Material provided –
/-- POWER_METER_SAMPLE (17 R559, R560): the 24 meters are sampled; a mean over the cap enters cap throttle. -/
def execPowerMeterSample (mw : List Nat) (s : State) : Host.Outcome State Fault Refusal :=
  .next (if !(aonOn s && mw.length == 24) then s
    else
      let s1 := modPwr (fun x => { x with meters := mw, window := (mw :: x.window).take (windowSamples s) }) s
      let cap := capMw s * s1.pwr.window.length
      let low := decide (100 * windowPower s1 < 95 * cap)
      let s2 := modPwr (fun x => { x with below := if low then x.below + 1 else 0 }) s1
      if cap < windowPower s1 ∧ !s.pwr.throttle then
        tellF0 621 0xA001 (meanPower s1 % 2 ^ 32 + 2 ^ 32) (modPwr (fun x => { x with throttle := true }) s2)
      else s2)

/-- CAP_THROTTLE_LEAVE (17 R560): the mean has stayed below 95 % of the cap for CAP_WINDOW_MS. -/
def execCapThrottleLeave (s : State) : Host.Outcome State Fault Refusal :=
  .next (if aonOn s && s.pwr.throttle && decide (windowSamples s ≤ s.pwr.below) then
    tellF0 621 0xA001 (meanPower s % 2 ^ 32) (modPwr (fun x => { x with throttle := false }) s) else s)

/-! ## Snubbing (17 R561-R565) -/

/-- The snub threshold in 0.25 %: SNUB_THRESH, or the profile's default (17 R552). -/
def snubThreshold (t : Tbl CfgVal) (profile : Nat) : Nat :=
  let v := fieldAt (limitsBlk t) 0 1
  if v = 0 then [16, 20, 20, 32].getD profile 20 else v

/-- SNUB_HYST in 0.25 %. -/
def snubHyst (t : Tbl CfgVal) : Nat := fieldAt (limitsBlk t) 1 1

/-- A domain. -/
def domain (s : State) (n : Nat) : Droop := s.pwr.droops.getD n {}

/-- Changes a domain. -/
def modDomain (n : Nat) (g : Droop → Droop) (s : State) : State := modPwr (fun x => { x with droops := x.droops.modify n g }) s

/-- The number of the 10 ms interval in progress. -/
def interval10ms (s : State) : Nat := s.tick / 3125000

/-- The counts of the interval are those of interval `k`. -/
def inInterval (k : Nat) (d : Droop) : Droop :=
  if d.interval = k then d
  else { d with interval := k, previous := if d.interval + 1 = k then d.entries else 0, entries := 0, told := false }

/-- A domain enters stage 1, or droops beyond T where it stretches no clock: it is counted, and told once an interval. -/
def countSnub (n : Nat) (s : State) : State :=
  let free := decide (10 ≤ n)
  let s1 := modDomain n (fun d =>
    let e := inInterval (interval10ms s) d
    { e with count := min 0xFFFFFFFF (e.count + 1), entries := e.entries + 1 }) s
  let d := domain s1 n
  let s2 := if groomOn s1 then raise (if free then 623 else 622) s1 else s1
  if d.told then s2
  else
    let detail := n + 2 ^ 8 * (d.previous % 2 ^ 23) + 2 ^ 31 * b2n free
    let s3 := if groomOn s2 then sysEvent 0xA002 0xA0 0 detail s2 else s2
    modDomain n (fun e => { e with told := true }) s3

/-- The stage that a droop calls for: above 2T stage 2, above T at least stage 1 (17 R561). -/
def stageOf (t v stage : Nat) : Nat := if 2 * t < v then 2 else if t < v then max 1 stage else stage

/-- DROOP_SAMPLE (17 R561, R564): a domain's droop in 0.25 %. -/
def execDroopSample (domain_ droop : Nat) (s : State) : Host.Outcome State Fault Refusal :=
  .next (if !(aonOn s && decide (domain_ < 24)) then s
    else
      let t := snubThreshold s.cfg.active s.sys.profile
      let d := domain s domain_
      let s1 := modDomain domain_ (fun x =>
        { x with v := droop, stage := if domain_ < 10 then stageOf t droop x.stage else x.stage }) s
      let enters := if domain_ < 10 then d.stage == 0 && decide (t < droop) else decide (d.v ≤ t) && decide (t < droop)
      if enters then countSnub domain_ s1 else s1)

/-- SNUB_STAGE_EXIT (17 R562): 64 consecutive cycles with the droop below the stage's threshold less the hysteresis. -/
def execSnubStageExit (domain_ : Nat) (s : State) : Host.Outcome State Fault Refusal :=
  .next (
    let t := snubThreshold s.cfg.active s.sys.profile
    let h := snubHyst s.cfg.active
    let d := domain s domain_
    if !aonOn s then s
    else if d.stage = 2 ∧ d.v + h < 2 * t then modDomain domain_ (fun x => { x with stage := 1 }) s
    else if d.stage = 1 ∧ d.v + h < t then modDomain domain_ (fun x => { x with stage := 0 }) s
    else s)

/-! ## The thermal model (17 R566-R570) -/

/-- Changes the thermal state. -/
def modThm (g : Thm → Thm) (s : State) : State := { s with thm := g s.thm }

/-- Place of a pair of nodes among the 66 conductances. -/
def pairIndex (i j : Nat) : Nat :=
  let a := min i j
  let b := max i j
  a * 11 - a * (a - 1) / 2 + (b - a - 1)

/-- The parameters of the model: those of the board table, or of Hjela's built-in model (17 R567, R568). -/
def heatCapacity (s : State) (i : Nat) : Nat :=
  if s.thm.builtin then Config.thermalC i else fieldAt (thermalSection s.sys.tableUsed) (4 * i) 4
/-- Conductance between two nodes in mW/K. -/
def conductance (s : State) (i j : Nat) : Nat :=
  if s.thm.builtin then Config.thermalG (pairIndex i j) else fieldAt (thermalSection s.sys.tableUsed) (0x30 + 4 * pairIndex i j) 4
/-- Conductance of a node to ambient in mW/K. -/
def toAmbient (s : State) (i : Nat) : Nat :=
  if s.thm.builtin then Config.thermalGA i else fieldAt (thermalSection s.sys.tableUsed) (0x138 + 4 * i) 4
/-- Share of a meter at a node in 1/256. -/
def mapShare (s : State) (n i : Nat) : Nat :=
  if s.thm.builtin then Config.thermalMap n i else fieldAt (thermalSection s.sys.tableUsed) (0x168 + 12 * n + i) 1
/-- Node of a diode. -/
def diodeNode (s : State) (k : Nat) : Nat :=
  if s.thm.builtin then Config.thermalDiodeNode k % 10 else fieldAt (thermalSection s.sys.tableUsed) (0x288 + k) 1

/-- A node's temperature after an update (17 R566); powers in mW, capacities in mJ/K. -/
def nodeStep (s : State) (i : Nat) : Rat :=
  let ti := s.thm.nodes.getD i 0
  let p : Rat := (((List.range 24).map fun n => s.pwr.meters.getD n 0 * mapShare s n i).sum : Nat) / 256
  let flow : Rat := (((List.range 12).filter (· != i)).map fun j => (conductance s i j : Rat) * (s.thm.nodes.getD j 0 - ti)).sum
  ti + (p + flow + (toAmbient s i : Rat) * (s.thm.tAmb - ti)) / 10000 / (max 1 (heatCapacity s i) : Nat)

/-- The mean of the two diodes (17 R569). -/
def diodeMean (s : State) : Rat := (s.thm.diodes.getD 0 0 + s.thm.diodes.getD 1 0) / 2

/-! ## Thermal actions (17 R571-R578) -/

/-- The commits and the profile that the stop finds scheduled complete with `ST_DEVICE_STOPPED`; their images return
(17 R573). -/
def stopCommits (s : State) : State :=
  let s1 := (waitingCommits s).reverse.foldl (fun t x =>
    let t1 := returnImage x (dropSched x.ref t)
    match schedCmd t1 x with
    | some c => complete c { status := 0x70 } t1
    | none => t1) s
  match s1.sys.profileReq with
  | none => s1
  | some (r, _, _, _) =>
    let s2 : State := { s1 with sys := { s1.sys with profileReq := none } }
    match findCmd s2 r with
    | some c => complete c { status := 0x70 } s2
    | none => s2

/-- `EV_THM_STOP` to every function, and its source (17 R573, R582). -/
def tellStop (done : Bool) (s : State) : State :=
  if !groomOn s then s
  else
    raise 618 (((List.range 16).filter (fnExists s)).foldl (fun t f =>
      postEvent f { code := 0xA005, cls := 0xA0, device := s.sys.device, time := eventTime f s
                    detail := b2n done + 2 ^ 16 * q88 (usedTj s) } t) s)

What needs to be done – Which lines of the data contain the word "fieldAt"? Copy each one.

Result for this task –
  let v := fieldAt (limitsBlk t) 0 1
def snubHyst (t : Tbl CfgVal) : Nat := fieldAt (limitsBlk t) 1 1
  if s.thm.builtin then Config.thermalC i else fieldAt (thermalSection s.sys.tableUsed) (4 * i) 4
  if s.thm.builtin then Config.thermalG (pairIndex i j) else fieldAt (thermalSection s.sys.tableUsed) (0x30 + 4 * pairIndex i j) 4
  if s.thm.builtin then Config.thermalGA i else fieldAt (thermalSection s.sys.tableUsed) (0x138 + 4 * i) 4
  if s.thm.builtin then Config.thermalMap n i else fieldAt (thermalSection s.sys.tableUsed) (0x168 + 12 * n + i) 1
  if s.thm.builtin then Config.thermalDiodeNode k % 10 else fieldAt (thermalSection s.sys.tableUsed) (0x288 + k) 1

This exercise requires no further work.